# Behaviour Problems



## 1ROTTHOFF (Jun 9, 2009)

I have a nine month old male Vizsla who wants to play bite and can be aggressive at time when he is "playing". I try to discourage all types of aggression behavior and give him a stern NO! when he tries to nip at my fingers. He comes back harder if I try to correct him by putting him in a down or sit position.

When he was 12 weeks of age we attended a group obedience course that also included the "no bite" correction method. Basically you grab them by the mouth and curve their gum around their teeth as you give him a stern no. He is supposed to lick and then you quickly follow that with praise. I have learned that this method does not work or makes him even more excited. 

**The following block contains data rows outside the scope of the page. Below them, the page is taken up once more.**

-- ==== Sys2Proof/Laws/Router.lean ====
section
/-!
SUPPORT. What the Router's shared operations can do: a directive writes the line alone, and the question for the head of an island has two outcomes (R95).
-/
namespace Sys2Proof.Machine

/-! Directives -/

/-- A post reads and writes the line alone. -/
theorem State.post_congr {s t : State} (h : s.line = t.line) (a : Nat) (d : Directive) :
    s.post a d = { s with line := (t.post a d).line } := by
  have hs : s.station a = t.station a := by simp [State.station, h]
  unfold State.post
  rw [hs]
  cases t.station a with
  | none => simp [← h]
  | some x =>
    unfold State.putStation State.setStations State.setLine
    by_cases ha : a = 0
    · simp only [ha, if_true, h]
      cases t.line.poll with
      | none => simp [← h]
      | some p => by_cases hp : p.address = 0 <;> simp [hp, ← h]
    · simp only [ha, if_false, h]
      cases t.line.poll with
      | none => rfl
      | some p => by_cases hp : p.address = a <;> simp [hp]

theorem State.postAt_congr {s t : State} (h : s.line = t.line) (k : StationKind) (n : Nat)
    (d : Directive) : s.postAt k n d = { s with line := (t.postAt k n d).line } := by
  have hs : s.stationOf k n = t.stationOf k n := by simp [State.stationOf, State.station, h]
  unfold State.postAt
  rw [hs]
  cases t.stationOf k n with
  | none => simp [← h]
  | some a => exact State.post_congr h a d

/-- A directive at a facility's station writes the line alone. -/
theorem State.postAt_frame (s : State) (k : StationKind) (n : Nat) (d : Directive) :
    s.postAt k n d = { s with line := (s.postAt k n d).line } := State.postAt_congr rfl k n d

/-- A capacity report and a directive meet no common block. -/
theorem State.postAt_reportCapacity (s : State) (k : StationKind) (n : Nat) (d : Directive) :
    (s.postAt k n d).reportCapacity = s.reportCapacity.postAt k n d := by
  rw [State.postAt_frame s, State.postAt_congr (s := s.reportCapacity) (t := s) rfl]
  rfl

/-! The question for the head of an island (R76, R95) -/

theorem Visit.nextStage_of_fuel {v : Visit} (h : v.fuelResult ≠ .unset) :
    v.nextStage = v.stageAfterFuel := by
  simp [Visit.nextStage, Machine.nextStage, Visit.stageAfterFuel, h]

theorem Visit.stageAfterFuel_ne (v : Visit) : v.stageAfterFuel ≠ .fuel := by
  unfold Visit.stageAfterFuel
  split <;> simp

/-- With no target the head is DONE and exit-held. -/
theorem islandAsk_held {scan : State → State} {n h : Nat} {s : State} {v : Visit} {p : Profile}
    (hv : (s.scanFirst scan).visit h = some v) (hp : (s.scanFirst scan).profile h = some p)
    (hf : v.fuelResult ≠ .unset)
    (ht : (s.scanFirst scan).targetFor p v.stageAfterFuel = none) :
    islandAsk scan n h s = ((s.scanFirst scan).headHeldAt n h v v.stageAfterFuel, false) := by
  generalize hu : s.scanFirst scan = u at hv hp ht
  simp only [islandAsk, hu, hv, hp, State.routeFrom, Visit.nextStage_of_fuel hf, ht,
    Visit.stageAfterFuel_ne, false_and, if_false, State.setSub]
  rw [State.modVisit_eq hv]
  rfl

/-- With a target the head has left for it. -/
theorem islandAsk_gone {scan : State → State} {n h : Nat} {s : State} {i : Island} {v : Visit}
    {p : Profile} {g : Target} (hi : (s.scanFirst scan).island n = some i)
    (hv : (s.scanFirst scan).visit h = some v) (hp : (s.scanFirst scan).profile h = some p)
    (hf : v.fuelResult ≠ .unset)
    (ht : (s.scanFirst scan).targetFor p v.stageAfterFuel = some g) :
    islandAsk scan n h s = ((s.scanFirst scan).headGoneTo n h p.units i v g, true) := by
  generalize hu : s.scanFirst scan = u at hi hv hp ht
  simp only [islandAsk, hu, hv, hp, State.routeFrom, Visit.nextStage_of_fuel hf, ht]
  have hg : (∃ m, g = .wash m) ∨ ∃ m, g = .lane m := by
    unfold Visit.stageAfterFuel at ht
    split at ht <;> simp only [State.targetFor, Option.map_eq_some_iff] at ht
    · exact Or.inl ⟨_, ht.choose_spec.2.symm⟩
    · exact Or.inr ⟨_, ht.choose_spec.2.symm⟩
  refine Prod.ext ?_ rfl
  simp only [State.islandHeadLeaves, State.postAt_reportCapacity]
  refine congrArg (fun x => State.postAt x .island n g.directive) ?_
  unfold State.enterTransit
  rcases hg with ⟨m, rfl⟩ | ⟨m, rfl⟩
  · have claimed : ∀ x : State, x.washes = u.washes → x.claim h p.units (.wash m) =
        { x with washes := (u.claim h p.units (.wash m)).washes } := by
      intro x hx
      have hm : x.wash m = u.wash m := State.wash_congr hx m
      simp only [State.claim]
      cases hk : u.wash m with
      | none => rw [State.modWash_none (by rw [hm, hk]), State.modWash_none hk, ← hx]
      | some k => rw [State.modWash_eq (by rw [hm, hk]), State.modWash_eq hk, hx]
    rw [claimed u rfl, State.modIsland_eq (by exact hi), State.modVisit_eq (by exact hv)]
    exact ((claimed _ (by rfl)).trans (by rfl)).symm
  · have claimed : ∀ x : State, x.lanes = u.lanes → x.claim h p.units (.lane m) =
        { x with lanes := (u.claim h p.units (.lane m)).lanes } := by
      intro x hx
      have hm : x.lane m = u.lane m := State.lane_congr hx m
      simp only [State.claim]
      cases hk : u.lane m with
      | none => rw [State.modLane_none (by rw [hm, hk]), State.modLane_none hk, ← hx]
      | some k => rw [State.modLane_eq (by rw [hm, hk]), State.modLane_eq hk, hx]
    rw [claimed u rfl, State.modIsland_eq (by exact hi), State.modVisit_eq (by exact hv)]
    exact ((claimed _ (by rfl)).trans (by rfl)).symm

end Sys2Proof.Machine
end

I run him and take great deal of time with walks and reinforce training such as heel, stay, wait, etc. I don't know why he gets in his head that it is OK to bite and completely ignores me when I try to correct him. HELP!


----------



## calum (Feb 13, 2008)

Phoebe growls if she is playing a game like she has a stick and you can chase her to get it. Most of the time she doesn't but when she does it isn't aggressive it's more like trying to play being vicious, so I can't help that much - maybe someone else can.


----------



## DragonTheRevolutionary (Feb 15, 2009)

PLAY BITING FTW!!!!!


----------